MD exists to help us express what we otherwise have difficulty expressing. Some have it bad while it's rather mild for the others. Addiction doesn't have to originate from severe depression. It can originate from simple shyness that is preventing a person to communicate their own values.  



bluemeasure said:
I've always thought that if someone stripped away my MD, I would be brain dead. I've been MD-ing since I was 6 years old; I can't imagine how I would process information without MD-ing.

I feel the same way. When untreated my daydreams cam literally consume hours- and I enjoy them, I just can't seem to get real life done. When treated, I miss them- terribly, it's like I lost a friend. I'm trying to find a balance, where they are controllable, it seems like 50mg of zoloft a day is about as good as it gets. Sometimes I skip a couple of days just to have a good long daydream.

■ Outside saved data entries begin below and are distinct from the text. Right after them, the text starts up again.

-- ==== Sys2Proof/Tests/Slice0.lean ====
section
/-! SUPPORT. The model's own tests: an ill-formed term for each check of WellFormed, the spec's worked examples on one
step or one operation, and for each statement with hypotheses a state and operands that meet them together. -/

-- One proof after another: each of these evaluations holds a thread of its own while it runs.
set_option Elab.async false

namespace Sys2Proof.Tests

open Sys2Proof Sys2Proof.Machine

/-! ### Small states -/

/-- A side of 64 spindles in a state, its window open. -/
def railIn (st : RailState) : Rail :=
  { installed := 64, rovingStop := true, state := st, heads := List.replicate 4 {}, windowOpen := true,
    window := List.replicate 4 .unanswered }

/-- The article of the spec's examples (5.2). -/
def art : Article := ⟨412, 1000, 1000, 3850, 30000, 2400, 500, 300, 1000, 128⟩

/-- Side A sweeping, side B IDLE, nothing under way, the upstream link UP. -/
def base : State :=
  { State.reset with
    rail := ⟨railIn .sync, {}⟩
    dc := { State.reset.dc with carriagesClear := true }
    mli := { State.reset.mli with upstream := { up := true }, station := 5 } }

/-- Both sides sweeping. -/
def both : State := { base with rail := ⟨railIn .sync, railIn .sync⟩ }

/-- Both sides IDLE. -/
def idle : State := { base with rail := ⟨{}, {}⟩ }

/-- `base` in a doff state, with the active article. -/
def doffIn (d : DoffState) (s : State := base) : State := s.modDoff fun x => { x with state := d, active := some art }

/-- Channel 0 with a zone over side A at bus address 2, and its break queue. -/
def withChannel (x : Channel) (q : List Nat) (s : State := base) : State :=
  { s with
    dc := { s.dc with carriagesClear := !x.inJob }
    pd := { s.pd with zones := s.pd.zones.set 0 ⟨true, some 2, .a, 0, 63⟩, channels := s.pd.channels.set 0 x,
                      queues := s.pd.queues.set 0 q } }

/-- The poll of the unit at bus address 2. -/
def poll : Exchange := ⟨2, false, none, none, none⟩

/-- The unit at bus address 2 has a role and is being polled. -/
def polling (r : Role) (s : State := base) (x : Exchange := poll) : State :=
  s.modSbm fun b => { b with units := b.units.set 1 { role := r, state := .online }, current := some x }

/-- A spindle's record replaced. -/
def spin (p : Nat) (st : SpindleState) (s : State := base) : State := s.setSpindle p { state := st }

/-- The outcome is a next state that satisfies `f`. -/
def nextHas (o : Host.Outcome State Fault Refusal) (f : State → Bool) : Bool :=
  match o with
  | .next t => f t
  | _ => false

/-! ### Well-formedness: every check refuses -/

/-- An ill-formed term for each check of the events, the unit messages and the line. -/
theorem test_wf_refuses_bus_and_line : ([
      .goodAnswer (List.replicate 29 0#8), .missedPollsLimit 256, .accept 256 false false, .done 256 false false
      .pieced, .position 256 false 0 .up, .position 0 false 65536 .up, .status 256 false false, .ready 256 false,
      .doffDone 256 false, .fault 256 false, .actual 256 false .halt false false false, .creelChangerDone 256 false 0,
      .creelChangerDone 0 false 65536, .creelChangerFailed 256 false 0, .creelChangerFailed 0 false 65536,
      .passThroughReply 256 false 0#8 [], .passThroughReply 0 false 0#8 (List.replicate 20 0#8), .offerWithdrawn 4,
      .jobTimerExpiry 4, .cancelTimerExpiry 4, .transportTimerExpiry 64, .backoffTimerExpiry 64, .headLost .a 64,
      .millLineFrame .upstream (List.replicate 248 0#8), .transportAck 256 0, .transportAck 0 256, .exchStart 256 0,
      .exchStart 0 256, .exchDone 256 0 0, .exchDone 0 256 0, .exchDone 0 0 256, .reject 256 0 0, .reject 0 256 0,
      .reject 0 0 256] : List Instr).all (fun i => !i.wf) = true := by
  decide +kernel

/-- One for each check of the table writes. -/
theorem test_wf_refuses_writes : ([
      .unknownTable 256 0 0, .unknownTable 0 256 0, .unknownTable 0 0 256, .thresholdsWrite 256 0 {}, .thresholdsWrite
      0 256 {}, .thresholdsWrite 0 0 { sweepMs := some 65536 }, .unitsWrite 256 0 0 0, .unitsWrite 0 256 0 0,
      .unitsWrite 0 0 256 0, .unitsWrite 0 0 0 256, .ceilingRowsWrite 256 0 0 0 0 0, .ceilingRowsWrite 0 256 0 0 0 0,
      .ceilingRowsWrite 0 0 256 0 0 0, .ceilingRowsWrite 0 0 0 256 0 0, .ceilingRowsWrite 0 0 0 0 256 0,
      .ceilingRowsWrite 0 0 0 0 0 65536, .articleActiveWrite 256 0 ⟨0, 0, 0, 0, 0, 0, 0, 0, 0, 0⟩, .articleActiveWrite
      0 256 ⟨0, 0, 0, 0, 0, 0, 0, 0, 0, 0⟩, .articleActiveWrite 0 0 ⟨65536, 0, 0, 0, 0, 0, 0, 0, 0, 0⟩,
      .articleActiveWrite 0 0 ⟨0, 65536, 0, 0, 0, 0, 0, 0, 0, 0⟩, .articleActiveWrite 0 0 ⟨0, 0, 65536, 0, 0, 0, 0, 0,
      0, 0⟩, .articleActiveWrite 0 0 ⟨0, 0, 0, 65536, 0, 0, 0, 0, 0, 0⟩, .articleActiveWrite 0 0 ⟨0, 0, 0, 0,
      4294967296, 0, 0, 0, 0, 0⟩, .articleActiveWrite 0 0 ⟨0, 0, 0, 0, 0, 4294967296, 0, 0, 0, 0⟩, .articleActiveWrite
      0 0 ⟨0, 0, 0, 0, 0, 0, 4294967296, 0, 0, 0⟩, .articleActiveWrite 0 0 ⟨0, 0, 0, 0, 0, 0, 0, 4294967296, 0, 0⟩,
      .articleActiveWrite 0 0 ⟨0, 0, 0, 0, 0, 0, 0, 0, 4294967296, 0⟩, .articleActiveWrite 0 0 ⟨0, 0, 0, 0, 0, 0, 0,
      0, 0, 65536⟩, .articleNextWrite 256 0 ⟨0, 0, 0, 0, 0, 0, 0, 0, 0, 0⟩, .articleNextWrite 0 256 ⟨0, 0, 0, 0, 0, 0,
      0, 0, 0, 0⟩, .articleNextWrite 0 0 ⟨65536, 0, 0, 0, 0, 0, 0, 0, 0, 0⟩, .articleNextWrite 0 0 ⟨0, 65536, 0, 0, 0,
      0, 0, 0, 0, 0⟩, .articleNextWrite 0 0 ⟨0, 0, 65536, 0, 0, 0, 0, 0, 0, 0⟩, .articleNextWrite 0 0 ⟨0, 0, 0, 65536,
      0, 0, 0, 0, 0, 0⟩, .articleNextWrite 0 0 ⟨0, 0, 0, 0, 4294967296, 0, 0, 0, 0, 0⟩, .articleNextWrite 0 0 ⟨0, 0,
      0, 0, 0, 4294967296, 0, 0, 0, 0⟩, .articleNextWrite 0 0 ⟨0, 0, 0, 0, 0, 0, 4294967296, 0, 0, 0⟩,
      .articleNextWrite 0 0 ⟨0, 0, 0, 0, 0, 0, 0, 4294967296, 0, 0⟩, .articleNextWrite 0 0 ⟨0, 0, 0, 0, 0, 0, 0, 0,
      4294967296, 0⟩, .articleNextWrite 0 0 ⟨0, 0, 0, 0, 0, 0, 0, 0, 0, 65536⟩, .articleNextEmpty 256 0,
      .articleNextEmpty 0 256, .alertEnable 256 0 [], .alertEnable 0 256 [], .alertEnable 0 0 [(256, 0)], .alertEnable
      0 0 [(0, 256)], .spindleMapWrite 256 0 0 0 0, .spindleMapWrite 0 256 0 0 0, .spindleMapWrite 0 0 256 0 0,
      .spindleMapWrite 0 0 0 65536 0, .spindleMapWrite 0 0 0 0 256, .zoneTableWrite 256 0 0 ⟨0, 0, 0, 0, 0⟩,
      .zoneTableWrite 0 256 0 ⟨0, 0, 0, 0, 0⟩, .zoneTableWrite 0 0 256 ⟨0, 0, 0, 0, 0⟩, .zoneTableWrite 0 0 0 ⟨256, 0,
      0, 0, 0⟩, .zoneTableWrite 0 0 0 ⟨0, 256, 0, 0, 0⟩, .zoneTableWrite 0 0 0 ⟨0, 0, 256, 0, 0⟩, .zoneTableWrite 0 0
      0 ⟨0, 0, 0, 65536, 0⟩, .zoneTableWrite 0 0 0 ⟨0, 0, 0, 0, 65536⟩, .sectionTableWrite 256 0 0 ⟨0, 0, 0, 0, 0, 0,
      0⟩, .sectionTableWrite 0 256 0 ⟨0, 0, 0, 0, 0, 0, 0⟩, .sectionTableWrite 0 0 256 ⟨0, 0, 0, 0, 0, 0, 0⟩,
      .sectionTableWrite 0 0 0 ⟨256, 0, 0, 0, 0, 0, 0⟩, .sectionTableWrite 0 0 0 ⟨0, 256, 0, 0, 0, 0, 0⟩,
      .sectionTableWrite 0 0 0 ⟨0, 0, 65536, 0, 0, 0, 0⟩, .sectionTableWrite 0 0 0 ⟨0, 0, 0, 65536, 0, 0, 0⟩,
      .sectionTableWrite 0 0 0 ⟨0, 0, 0, 0, 65536, 0, 0⟩, .sectionTableWrite 0 0 0 ⟨0, 0, 0, 0, 0, 4294967296, 0⟩,
      .sectionTableWrite 0 0 0 ⟨0, 0, 0, 0, 0, 0, 4294967296⟩, .maskTableWrite 256 0 0 0 0, .maskTableWrite 0 256 0 0
      0, .maskTableWrite 0 0 65536 0 0, .maskTableWrite 0 0 0 65536 0, .maskTableWrite 0 0 0 0 256] : List Instr).all (fun i => !i.wf) = true := by
  decide +kernel

/-- One for each check of the reads and the management commands. -/
theorem test_wf_refuses_reads_and_commands : ([
      .readThresholds 256 0, .readThresholds 0 256, .lengthStatus 256 0, .lengthStatus 0 256, .piecingStatus 256 0,
      .piecingStatus 0 256, .doffStatus 256 0, .doffStatus 0 256, .ceilingStatus 256 0, .ceilingStatus 0 256,
      .shiftStatus 256 0, .shiftStatus 0 256, .busStatus 256 0, .busStatus 0 256, .lineStatus 256 0, .lineStatus 0
      256, .shiftClose 256 0, .shiftClose 0 256, .doffNow 256 0, .doffNow 0 256, .doffDefer 256 0, .doffDefer 0 256,
      .releaseDoff 256 0, .releaseDoff 0 256, .restart 256 0, .restart 0 256, .railStatus 256 0 0, .railStatus 0 256
      0, .railStatus 0 0 256, .creelStatus 256 0 0 0, .creelStatus 0 256 0 0, .creelStatus 0 0 65536 0, .creelStatus 0
      0 0 65536, .spindleRecords 256 0 0 0, .spindleRecords 0 256 0 0, .spindleRecords 0 0 65536 0, .spindleRecords 0
      0 0 65536, .presetBuild 256 0 0, .presetBuild 0 256 0, .presetBuild 0 0 4294967296, .spindleMask 256 0 0 0 0,
      .spindleMask 0 256 0 0 0, .spindleMask 0 0 65536 0 0, .spindleMask 0 0 0 65536 0, .spindleMask 0 0 0 0 256,
      .spindleUnmask 256 0 0 0, .spindleUnmask 0 256 0 0, .spindleUnmask 0 0 65536 0, .spindleUnmask 0 0 0 65536,
      .clearRed 256 0 0 0, .clearRed 0 256 0 0, .clearRed 0 0 65536 0, .clearRed 0 0 0 65536, .holdSet 256 0 0,
      .holdSet 0 256 0, .holdSet 0 0 256, .holdClear 256 0 0, .holdClear 0 256 0, .holdClear 0 0 256, .blockSet 256 0
      0, .blockSet 0 256 0, .blockSet 0 0 256, .blockClear 256 0 0, .blockClear 0 256 0, .blockClear 0 0 256,
      .autoHoldSet 256 0 0, .autoHoldSet 0 256 0, .autoHoldSet 0 0 256, .autoHoldClear 256 0 0, .autoHoldClear 0 256
      0, .autoHoldClear 0 0 256, .seqSet 256 0 0 false, .seqSet 0 256 0 false, .seqSet 0 0 256 false, .ceilingOverride
      256 0 none, .ceilingOverride 0 256 none, .ceilingOverride 0 0 (some 256), .releaseCeilingRow 256 0 0,
      .releaseCeilingRow 0 256 0, .releaseCeilingRow 0 0 256, .releaseSection 256 0 0, .releaseSection 0 256 0,
      .releaseSection 0 0 256, .passRead 256 0 0 0 0, .passRead 0 256 0 0 0, .passRead 0 0 256 0 0, .passRead 0 0 0
      256 0, .passRead 0 0 0 0 256, .passWrite 256 0 0 0 [], .passWrite 0 256 0 0 [], .passWrite 0 0 256 0 [],
      .passWrite 0 0 0 256 [], .passWrite 0 0 0 0 (List.replicate 239 0#8), .alertAck 256 0 [], .alertAck 0 256 [],
      .alertAck 0 0 [256], .sideReset 256 0 0, .sideReset 0 256 0, .sideReset 0 0 256] : List Instr).all (fun i => !i.wf) = true := by
  decide +kernel

/-! ### The hypotheses of the statements, met -/

theorem test_hyp_StepRunsFrontCommand : ({ base with pending := [.encoderPulse] } : State).pending = .encoderPulse :: [] :=
  rfl

/-- No event due, and one: LAMP_TEST sampled high five times, and side A's window at its end. -/
theorem test_hyp_EmptyQueueTicksTimeBase :
    (base.pending = [] ∧ ({ base with sbm := { base.sbm with cycleTimer := 10 } } : State).due = []) ∧
    (let s := (base.modDcu fun d => { d with inputs := { d.inputs with lampTest := ⟨true, 5⟩ } }).modRail .a fun r =>
        { r with windowTimer := some 0 };
      s.pending = [] ∧ ∃ i rest, s.due = i :: rest ∧ .lampTest true ∈ s.due ∧ .sweepClose .a ∈ s.due) :=
  ⟨⟨rfl, by decide +kernel⟩, rfl, _, _, rfl, by decide +kernel, by decide +kernel⟩

/-- A sweep start as the next command, from a state that meets each invariant. -/
def invariantState : State := { idle with pending := [.sweepStart .a], dcu := idle.drivenLines |> fun l => { idle.dcu with lines := l } }

theorem test_hyp_OutputLinesFollowFacts : invariantState.linesAgree ∧ ∃ t, step invariantState = .next t :=
  ⟨⟨by decide +kernel, by decide +kernel⟩, _, rfl⟩

theorem test_hyp_SentCeilingIsEffectiveCeiling : invariantState.ceilingAgrees ∧ ∃ t, step invariantState = .next t :=
  ⟨⟨by decide, by decide⟩, _, rfl⟩

theorem test_hyp_EveryPossibleOfferIsMade : invariantState.offersMade ∧ ∃ t, step invariantState = .next t :=
  ⟨by unfold State.offersMade; decide, _, rfl⟩

theorem test_hyp_QueuesStayWithinBounds : invariantState.listsBounded ∧ ∃ t, step invariantState = .next t :=
  ⟨by unfold State.listsBounded CreelUnit.sectionsOnce; decide, _, rfl⟩

/-- A new record of every spindle lies within any delivered length. -/
theorem spindle_of_reset (p : Nat) : (State.reset.spindle p).copMm + (State.reset.spindle p).provisionalMm = 0 := by
  simp only [State.spindle, State.reset, tget]
  split <;> simp

theorem test_hyp_CopCapIsKept : invariantState.copsCapped ∧
    (∀ i rest, invariantState.pending = i :: rest → i.wf = true) ∧ ∃ t, step invariantState = .next t := by
  refine ⟨⟨by decide, fun p => ?_, by decide⟩, ?_, _, rfl⟩
  · exact (spindle_of_reset p).symm ▸ Nat.zero_le _
  · intro i rest h
    injection h with h1 _
    rw [← h1]
    rfl

theorem test_hyp_RunningSweepsAreEvaluable : invariantState.runningCounted ∧ ∃ t, step invariantState = .next t :=
  ⟨by intro sd; cases sd <;> decide, _, rfl⟩

theorem test_hyp_PulseCounterCountsEveryPulse :
    (∃ t, exec (.sweepStart .a) base = .next t) ∧ Instr.sweepStart .a ≠ .encoderPulse ∧
      ∀ b, Instr.sweepStart .a ≠ .powerOn b :=
  ⟨⟨_, rfl⟩, by decide, by intro b h; cases h⟩

/-- The first and the last spindle of the side, and the three kinds of side. -/
theorem test_hyp_SweepStartOpensWindowWithItsMap :
    (let s := base.modRail .a fun r => { r with windowOpen := false };
      (s.railOf .a).installed ≠ 0 ∧ (s.railOf .a).windowOpen = false) ∧ (base.railOf .a).windowOpen = true ∧
    (base.railOf .b).installed = 0 ∧ (base.railOf .a).installed = 64 ∧ 0 < 64 ∧ 63 < (base.railOf .a).installed ∧
      (base.railOf .a).installed ≤ 1024 ∧ ∀ c ∈ channelNumbers, (base.channel c).inJob = false := by
  decide

theorem test_hyp_HeadAndHuntLimitsAct :
    (∃ s : State, 3 < (s.railOf .a).heads.length ∧ ((s.railOf .a).heads.getD 3 {}).state = .errored ∧
      ((s.railOf .a).heads.getD 3 {}).erroredRun = 3 ∧ s.mli.reports.length < 96) ∧
    ∃ s : State, (s.railOf .a).state = .hunt ∧ (s.railOf .a).huntCount = 7 ∧ (s.railOf .a).noGoodRun < 3 ∧
      s.mli.reports.length < 96 :=
  ⟨⟨base.modRail .a fun r => { r with heads := r.heads.set 3 ⟨.errored, 3, 0⟩ }, by decide⟩,
   ⟨base.modRail .a fun r => { r with state := .hunt, huntCount := 7, noGoodRun := 2 }, by decide⟩⟩

theorem test_hyp_SweepCloseUpdatesRail :
    (base.railOf .b).installed = 0 ∧ (base.railOf .a).installed ≠ 0 ∧ (base.railOf .a).windowOpen = true ∧
      base.mli.deferred = [] ∧ (base.railOf .a).window.length = (base.railOf .a).heads.length := by
  decide

theorem test_hyp_SweepCloseDeliversLength :
    (base.railOf .a).installed ≠ 0 ∧ (base.railOf .a).windowOpen = true ∧ base.mli.deferred = [] ∧
      base.dc.dofferReady = false ∧ (base.shiftSide .a).pending = false := by
  decide

theorem test_hyp_VerdictByCrossMultiplication :
    ({} : Thresholds).thrBreak < ({} : Thresholds).thrRun ∧ ({} : Thresholds).mppQ ≤ 65535 ∧
      ({} : Thresholds).thrRun ≤ 255 := by
  decide

/-- An evaluable verdict and none, on a record in any state. -/
theorem test_hyp_ClassificationFollowsStateTable :
    (∀ st : SpindleState, ({ state := st, verifyCount := some 2 } : Spindle).state = st) ∧
      evaluate {} 8 (some art) .forcedDown = some .below ∧ evaluate {} 7 (some art) (.count 300) = none ∧
      ({} : Thresholds).pMin ≤ 8 ∧ 7 < ({} : Thresholds).pMin ∧ (base.railOf .a).installed ≤ 1024 := by
  exact ⟨fun _ => rfl, by decide +kernel, by decide +kernel, by decide, by decide, by decide⟩

/-- An unmasked side, with a spindle in DOWN that stands in a queue and one that is the job of an OFFERED channel. -/
theorem test_hyp_MaskUnmaskAndClearRed :
    ∃ s : State, s.accepts ∧ s.names 0 63 ∧ ¬ s.names 0 64 ∧ maskKindOfCode 1 = some .operator ∧
      maskKindOfCode 4 = none ∧ s.quiet ∧
      (s.spindle 7).state = .piecing ∧ (s.channel 0).job = some 7 ∧ (s.channel 0).state = .offered ∧
      (∀ d ∈ channelNumbers, (s.channel d).job = some 7 → d = 0) ∧ (s.spindle 9).state = .down := by
  refine ⟨spin 7 .piecing (spin 9 .down (withChannel { state := .offered, job := some 7, offerPolls := some 0 } [9])), ?_⟩
  dsimp only [State.accepts, State.names, State.quiet]
  decide +kernel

I don't know if I need to give up MDD 100%, but I do know how to not let it get to 'dangerous' levels and I do have a number of rules in place that stop it from going bad. And i know I've got issues, MDD only helps somewhat, but I'm getting better.

It's a bit like drinking. Some ex-alcoholics never touch a drink again. Others have the occasional drink. Others go onto another addiction. Some have functional lives, some never do. But some non-addicted people have dysfunctional lives too!